Larson has been sentenced to 10 years in prison. In 2007, KPMG paid a $456 million fine for its sale of illegal tax shelters, and charges against it were dismissed.

Thursday, August 26, 2010

IRS to drop suit following Swiss assurance to disclosure names of suspected tax evaders

The Internal Revenue Services has said that it will drop a lawsuit against UBS, the world’s largest private bank, following confirmation from Switzerland that it is on track to produce details for the remaining 2,450 of 4,450 American clients suspected of using UBS accounts for tax evasion. The IRS has received 2,000 thus far.

Although this provides some respite for UBS and the Swiss banking system, the impending disclosures themselves could bring more litigation against those professionals that may have facilitated tax evasion.

William M. Sharp, a tax lawyer who represents a number of former UBS clients, told the New York Times that some Americans among the 4,450 names had hidden accounts of more than $100 million. While it has not happened yet, the IRS has indicated that if all 4,450 names are received by this fall, it may withdraw the John Doe summons, a separate request for 52,000 UBS client names.
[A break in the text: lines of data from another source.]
-- ==== Sys2Proof/Syntax.lean ====
section
/-! DEFINITION. The commands of the module: one constructor per row of spec/opcode_table.json, in the table's order. Each docstring is the
row's summary with its rule, and what the operands are: the value that a session writes, or what the sender of the command (the clock, a
pin, a frame, a message, a verdict of a check) brings. Beside them, the records that operands are made of. -/

namespace Sys2Proof

/-- What the sense of one phase shows in one carrier (R108, R124): the sensed value at the carrier start in LSB of
0.48828125 mV, the on-time the comparator or a truncation leaves in 4 ns, whether a truncation ended the pulse, the rise in
LSB, whether a sample was out of range, whether the comparator was tripped at the end of blanking and how many other active
phases of the group had the same, and the mean of the samples in 1/256 LSB. -/
structure CarrierObs where
  sensed : Int
  ton : Nat
  truncated : Bool
  rise : Int
  range : Bool
  stuck : Bool
  othersStuck : Nat
  mean : Int
deriving DecidableEq, Repr

/-- An election key of R177. -/
structure FabKey where
  cls : Nat
  inc : Nat
  prio : Nat
  serial : Nat
deriving DecidableEq, Repr

/-- A fabric frame of R173: `DN`, `TYPE`, `VC`, `URG`, `EPO`, `HOPS`, `DST`, `SRC`, `SEQ` and the payload. -/
structure FabFrame where
  dn : Nat
  ty : Nat
  vc : Nat
  urg : Nat
  epo : Nat
  hops : Nat
  dst : Nat
  src : Nat
  seq : Nat
  pay : List Nat
deriving DecidableEq, Repr

/-- Who sends a need frame (R330): the node of the dispenser, from the frame's `SRC`, and its connector. -/
structure NeedFrom where
  node : Nat
  conn : Nat
deriving DecidableEq, Repr

/-- What authenticates a reset command (R200): the destination, the source and `SEQ` of its header, the low 32 bits of the sender's serial number
and the tag. -/
structure ResetTag where
  dst : Nat
  src : Nat
  seq : Nat
  low : Nat
  tag : List Nat
deriving DecidableEq, Repr

/-- What a join request carries beside the serial number and `STICKY_ID` (R180): the role set, and the links, each as the module's link, the
neighbour's node ID and the neighbour's link. -/
structure JoinReq where
  role : Nat
  links : List (Nat × Nat × Nat)
deriving DecidableEq, Repr

/-- A segment as received on the powerline (R231, R233): its sequence, its data, whether its CRC is good, whether any of its
coded bits lay in an erased symbol; the offset of the first fabric frame that starts in it, 0xFF for none; `TM` of its frame (R230). -/
structure RxSeg where
  seq : Nat
  data : List Nat
  ok : Bool
  erased : Bool
  start : Nat := 0xFF
  tm : Nat := 0
deriving DecidableEq, Repr

/-- A beacon as it arrives (R192, R233): its stamp with its arrival, in 1/16 au, and the energy of each of its symbols, in a unit of the receiver's. -/
structure PlcAt where
  v16 : Nat
  energy : List Nat
deriving DecidableEq, Repr

/-- A frame as it arrives (R230, R233): its `FTYPE` and the energy of each of its symbols, in a unit of the receiver's. -/
structure PlcRx where
  ftype : Nat
  energy : List Nat
deriving DecidableEq, Repr

/-- The cipher suites of R315, and any other. -/
inductive TlsSuite where
  | aes128GcmSha256
  | aes256GcmSha384
  | other
deriving DecidableEq, Repr

/-- The curves of R315, X448, which it leaves out, and any other. -/
inductive TlsCurve where
  | p256
  | p384
  | p521
  | x448
  | other
deriving DecidableEq, Repr

/-- A TLS connection that a vehicle opens (R315): the connector, whether it offers version 1.3, its cipher suites and its curves. -/
structure TlsHello where
  conn : Nat
  v13 : Bool
  suites : List TlsSuite
  curves : List TlsCurve
deriving DecidableEq, Repr

/-- A vehicle's maximum discharge current in A and discharge power in kW (R326). -/
structure EvDis where
  i : Nat
  p : Nat
deriving DecidableEq, Repr

/-- What AUTH_TIMEOUT observes (R320, R335): the seconds without an authorisation, and whether `AUTH` was written in the very ms in which they
ended. -/
structure AuthWait where
  secs : Nat
  wrote : Bool
deriving DecidableEq, Repr

/-- An acknowledgement (R230, R240): `ACKMAP`, and the segments not acknowledged of which coded bits lay in an erased symbol at the receiver. -/
structure PlcAck where
  map : Nat
  spared : Nat
deriving DecidableEq, Repr

/-- An entry of the powerline schedule (R235): station, half-cycle, first symbol, length in symbols. -/
structure PlcSlot where
  stn : Nat
  k : Nat
  first : Nat
  len : Nat
deriving DecidableEq, Repr

/-- A read of the PUF SRAM (R414): the errors of its blocks, and whether the check value of the root that it gives matches the one stored. -/
structure PufRead where
  errs : List Nat
  check : Bool
deriving DecidableEq, Repr

/-- A handshake as the module sees it (R419, R499): whether it completes now, and the slots whose check fails at this use. -/
structure ShakeObs where
  done : Bool
  bad : List Nat := []
deriving DecidableEq, Repr

/-- A contract certificate's chain (R316, R331, R419): the slot of the trust anchor to which it verifies while it is valid at the RTC, and the slots
whose check fails at this use. -/
structure ChainObs where
  anchor : Option Nat
  bad : List Nat := []
deriving DecidableEq, Repr

/-- What a start-up or a restart of domains finds (R73, R77): the reads of the PUF SRAM by the attempts that the Key Vault may make (R414); the slots whose check fails (R419); the self-calibration
items that fail, as bits of `SYS_CAL_STAT` (R74); the domains whose RAM fails; the configuration sections whose signature does
not verify with the anchor's key (R480); the firmware banks whose digest or signature does not verify, bit 2u + b for bank b of
unit u (R474); `T_IMAGE` in ms; the counts of the 25 MHz reference at the end; the other causes of a reset that arise at the same instant or
while it runs, as bits of `SEEN`, of which those that rank wider are not counted: the command is that of the widest (R71). -/
structure BootObs where
  puf : List PufRead
  bad : List Nat
  cal : Nat
  ram : Nat
  sect : List Nat
  fw : Nat
  image : Nat
  now : Nat
  also : Nat := 0
deriving DecidableEq, Repr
Wednesday, August 25, 2010

Two reports indicate possible redirection of IRS efforts to prevent fraud in the tax-exempt sector

A report released today by the Treasury Department’s Inspector General for Tax Administration outlines some of the difficulties that the IRS has had in prosecuting criminal tax fraud in the tax-exempt sector and provides statistics supporting an overall decline in such cases in the last 3 years.

The findings of the report also suggest that investigations into tax-exempt organizations have been less successful than other investigations, yielding only 35% convictions or guilty pleas (the average for all investigations is 53%). Victor Song, chief of the Criminal Investigation Division, took issue with that statistic and responded saying that 81.8% is the conviction rate for tax-exempt cases if measured only by those that see trial.

Another report released separately today urges the IRS to act more aggressively with section 527 tax-exempt political organizations that file late or incomplete forms. The report estimates that $5.3 million could be collected by pursuing those applicable penalties.

Monday, July 19, 2010

Small businesses join forces in opposition to tax evasion

A new grass-roots campaign against tax avoidance will be announced Tuesday; it will boast the support of hundreds of representatives and investors in small businesses and will be formed of a coalition of non-profit groups that believe tax avoidance is bad for U.S. business.

“The campaign is unusual because it is the first time that small businesses have organized to combat offshore tax avoidance and evasion in a significant way,” reports Lynnley Browning of The New York Times. The campaign is backed by Democratic senator Carl Levin, who has investigated offshore tax havens and their wealthy patrons.

The report to be released argues that American multinational corporations avoid at least $37 billion in federal taxes annually, and calls for new laws to prevent offshore finagling of taxable earnings as well as the repeal of certain rules that currently facilitate such tax evasion.

Thursday, July 8, 2010

France aims to use leaked data to prosecute tax evaders

Details surrounding the acquisition and transfer of client information from HSBC’s Swiss private-banking arm have placed a Franco-Italian computer engineer and colleague at the center of a dispute between Switzerland and France. While Switzerland objects to the use of data that it claims was stolen, France intends to use the data to prosecute potential tax cheats and has even shared the information with other countries.

Although some evidence indicates that the computer engineer and colleague were attempting to sell the client banking information, France insists that it did not pay for the data and rather attained it lawfully. The data was in fact acquired by French authorities acting at the request of a Swiss prosecutor to conduct a search.

Regardless of the details of the data’s acquisition, the release of client information and the ensuing international dispute over legitimacy has, as The Wall Street Journal writes, “rocked the banking world.” Tax evaders in Italy, Spain, and the U.K. may soon face prosecution as a result of this data leak.